Pride in rare disease and standing together for science
Those who live with myositis are a small but mighty group, but being rare makes large-scale clinical trials difficult. Things have started to change in recent years, however. There have been advances in genetic research and the ability to diagnose myositis. New drug targets and the processes needed to make clinical trials successful have been discovered. The myositis community itself has also played a role, both through individual advocacy and new organizational partnerships.
Joining forces. The Carbonhand study is an impressive example of what can happen when the myositis community comes together. Through a global team of physical and occupational therapists and physicians, researchers were able to secure approval to begin a study of this innovative assistive technology in only two weeks. TMA was there to provide a space and the patients during the 2023 International Annual Patient Conference where researchers could gather data on the device. The manufacturer helped by providing the device for testing and the training necessary to use it.
Ensuring the community voice is driving research. While CAR-T cell therapy provides a new treatment option, many patients and providers have concerns. In response, Myositis International Health and Research Collaborative Alliance (MIHRA) is working to develop patient-centered, patient-driven communication protocols and educational materials. They are also building algorithms to define refractory treatment and treatment failure; creating models for starting research sites; and enabling dialogue between regulatory agencies, industry, patients, and investigator communities.
Flash Talks in Myositis Science
Witnessing powerful patient-driven change in action. A group of women calling themselves the Heavy Lifters discussed their patient-led research project designed to call attention to a hidden bias in myositis testing. These normally athletic women noticed that their active myositis symptoms were not accurately detected by measurement tools such as manual muscle testing (MMT). Normal performance on this test is assumed to mean the patient is well or improving and is used as a rationale for withholding, delaying, or decreasing treatment. Those with high baseline muscle development, however, often test normal on the MMT, despite functional weakness.

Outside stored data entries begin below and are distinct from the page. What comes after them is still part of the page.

-- ==== Sys2Proof/Machine/Feeders.lean ====
section
/-! DEFINITION. The start sequencer (chapter 3): grants, the spacing and restore timers, and supply reports. -/

namespace Sys2Proof.Machine

open Sys2Proof

/-- A feeder's record changes. -/
def State.putFeeder (s : State) (f : FeederNo) (fd : Feeder) : State := { s with feeders := s.feeders.put f fd }

/-! ### Grants (R31, R63) -/

/-- A grant loads the spacing timer with the start spacing; a spacing of 0 loads nothing (R57). -/
def spacingAfterGrant (spacing : Nat) (t : Timer) : Timer := if spacing = 0 then t else some spacing

/-- STARTING at the target delivered with the grant, the timer not running (R31). -/
def Station.toStarting (d : Station) (target : FanCommand) : Station :=
  { d with state := .starting, effective := target, timer := none }

/-- The four steps of a grant of an entry, the rest of the queue given (R63). -/
def State.grantEntry (s : State) (f : FeederNo) (e : QueueEntry) (rest : List QueueEntry) : State :=
  let fd := s.feeder f
  let s1 := s.putFeeder f
    { fd with
      queue := rest
      slotsInUse := fd.slotsInUse + 1
      spacing := spacingAfterGrant (Setup.feeder s.copy f.val).spacing fd.spacing }
  s1.enterState e.station ((s.station e.station).toStarting e.target)

/-- GRANT (R63): with its conditions the head entry is granted, otherwise no grant is made. -/
def State.grant (s : State) (f : FeederNo) : State :=
  match (s.feeder f).queue with
  | [] => s
  | e :: rest => if s.grantReady f then s.grantEntry f e rest else s

def execGrant (f : FeederNo) (s : State) : Result := .next (inGuard s (fun s => s.grant f))

/-! ### Claims at several stations (R16, R65, R110; log 11) -/

/-- An event that reaches several stations has each of the waiting ones take its claim once: in the order of the
turns, and then those the turns do not name, in the order they wait. A grant turn is taken between two claims only:
one has been taken and one still waits. -/
def State.takeClaims (claim : State → StationNo → State) : List Turn → List StationNo → Bool → State → State
  | [], waiting, _, s => waiting.foldl claim s
  | .claim n :: turns, waiting, begun, s =>
    if n ∈ waiting then State.takeClaims claim turns (waiting.filter (fun m => m != n)) true (claim s n)
    else State.takeClaims claim turns waiting begun s
  | .grant f :: turns, waiting, begun, s =>
    State.takeClaims claim turns waiting begun (if begun && !waiting.isEmpty then s.grant f else s)

/-- The turns of the next event that reaches several stations; none given, the stations take theirs in order. -/
def State.nextTurns (s : State) : List Turn := s.turns.headD []

/-- The turns of the next such event are used up. -/
def State.restTurns (s : State) : State := { s with turns := s.turns.tail }

/-- SPACING_EXPIRY (R57): the spacing timer stops. -/
def State.spacingExpiry (s : State) (f : FeederNo) : State :=
  if (s.feeder f).spacing.due then s.putFeeder f { s.feeder f with spacing := none } else s

def execSpacingExpiry (f : FeederNo) (s : State) : Result := .next (inGuard s (fun s => s.spacingExpiry f))

/-! ### Supply (R66-R73) -/

/-- FEEDER_LOST: the supply state left, the slots in use, the entries in the queue (R73, 12.4). -/
def feederLostRecord (s : State) (f : FeederNo) : ReportRecord :=
  mkRecord .feederLost s.stamp f.val 0
    (placed 0 2 (s.feeder f).supply.code + placed 8 4 (s.feeder f).slotsInUse + placed 16 8 (s.feeder f).queue.length)

/-- FEEDER_RESTORED: the slots in use, the entries in the queue (R73, 12.4). -/
def feederRestoredRecord (s : State) (f : FeederNo) : ReportRecord :=
  mkRecord .feederRestored s.stamp f.val 0
    (placed 8 4 (s.feeder f).slotsInUse + placed 16 8 (s.feeder f).queue.length)

/-- The reports of a feeder's stations, one for each present station that is not in TRIPPED or LOCKED, in ascending
station number (R72). -/
def supplyReports (s : State) (f : FeederNo) (available : Bool) : List AvailabilityReport :=
  (allStations.filter (fun n => s.present n && s.feederNo n == f && !(s.station n).state.out)).map
    (fun n => { station := n, available := available })

/-- The feeder becomes PRESENT, with a FEEDER_RESTORED record and the reports of its stations (R69). -/
def State.supplyRestored (s : State) (f : FeederNo) : State :=
  { s with
    feeders := s.feeders.put f { s.feeder f with supply := .present, restore := none }
    writer := s.writer.hand (feederRestoredRecord s f)
    reports := s.reports ++ supplyReports s f true }

/-- The feeder becomes LOST, with a FEEDER_LOST record, and the reports of its stations if it was PRESENT (R67). -/
def State.supplyLost (s : State) (f : FeederNo) : State :=
  { s with
    feeders := s.feeders.put f { s.feeder f with supply := .lost, restore := none }
    writer := s.writer.hand (feederLostRecord s f)
    reports := s.reports ++ (if (s.feeder f).supply = .present then supplyReports s f false else []) }

/-- A supply report in each supply state (R66): to LOST (R67), to RESTORING or at once to PRESENT (R68), or no
change. -/
def State.supplyReport (s : State) (f : FeederNo) (present : Bool) : State :=
  match (s.feeder f).supply, present with
  | .present, true => s
  | .present, false => s.supplyLost f
  | .lost, true =>
    if (Setup.feeder s.copy f.val).restoreDelay = 0 then s.supplyRestored f
    else
      s.putFeeder f
        { s.feeder f with supply := .restoring, restore := some (Setup.feeder s.copy f.val).restoreDelay }
  | .lost, false => s
  | .restoring, true => s
  | .restoring, false => s.supplyLost f

/-- RESTORE_EXPIRY (R69): a RESTORING feeder becomes PRESENT. -/
def State.restoreExpiry (s : State) (f : FeederNo) : State :=
  if (s.feeder f).supply = .restoring ∧ (s.feeder f).restore.due then s.supplyRestored f else s

def execRestoreExpiry (f : FeederNo) (s : State) : Result := .next (inGuard s (fun s => s.restoreExpiry f))

end Sys2Proof.Machine
end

The Heavy Lifters used research evidence and patient stories to develop patient-relevant guidance for clinicians with the hope of changing how they evaluate disease activity.
Hearing patients with myositis skin symptoms. Skin issues and fatigue are significant issues for those who live with dermatomyositis. However, clinical trials often use a measure that does not include skin symptoms. This may lead to some patients with mostly skin symptoms being left out of clinical trials and not having access to some newer medications. TMA medical advisor Dr. Victoria Werth suggested an option may be the Dermatomyositis Outcomes for Muscle and Skin, also called DMOMS. This measure is simpler than others and captures both muscle and skin responses to treatment.
Exercise is vital in myositis. Exercise is more than physical activity. It is physical activity with the goal of improving fitness. TMA medical advisor Helene Alexanderson presented several studies that demonstrate some of the benefits of physical activity for those who live with myositis. These include positive effects on physical elements, such as lung capacity, muscle strength, and endurance. They also include positive effects on inflammation, muscle health, fatigue, and mental well-being.
Strength lies in unity. Translational science is an area that brings basic science closer to use in real-world medicine. For example, research has shown that some processes of aging are similar to those in inclusion body myositis (IBM). TMA medical advisor Dr. Elie Naddaf suggested that research in aging may be “translated” into research in IBM. This may also lead to new treatments.
On the go in myositis. Dr. Naddaf also discussed mitochondria, tiny elements inside our cells known as “powerhouses” of the cell. Mitochondria evolved from bacteria. Now, we think of them as inside human cells where they play several roles. New research, however, has also found them outside of cells. Because of their similarities to bacteria, this can trigger an immune response. For myositis, this could provide a new set of biomarkers that could help with monitoring disease and guiding treatment.
Lung disease in a complex condition. MDA-5 associated dermatomyositis involves multiple systems in the body. This usually includes the skin and muscle. But its symptoms can also be very different from patient to patient. Julia Nickerson, cofounder and president of the nonprofit advocacy organization Nori’s Fight, told the story of her partner, Noriel Cunanan, who lost his battle with MDA-5 DM and interstitial lung disease (ILD) in 2024. Lung symptoms came on very quickly and quickly sent him spiraling. Julia’s organization is working to raise awareness of myositis, push for faster diagnosis, and fight for research and better treatments.
“Nori and I always believed that no matter how hard things get, we have a choice in how we respond. Even in our darkest moments, we can still create light.” –Julia Nickerson.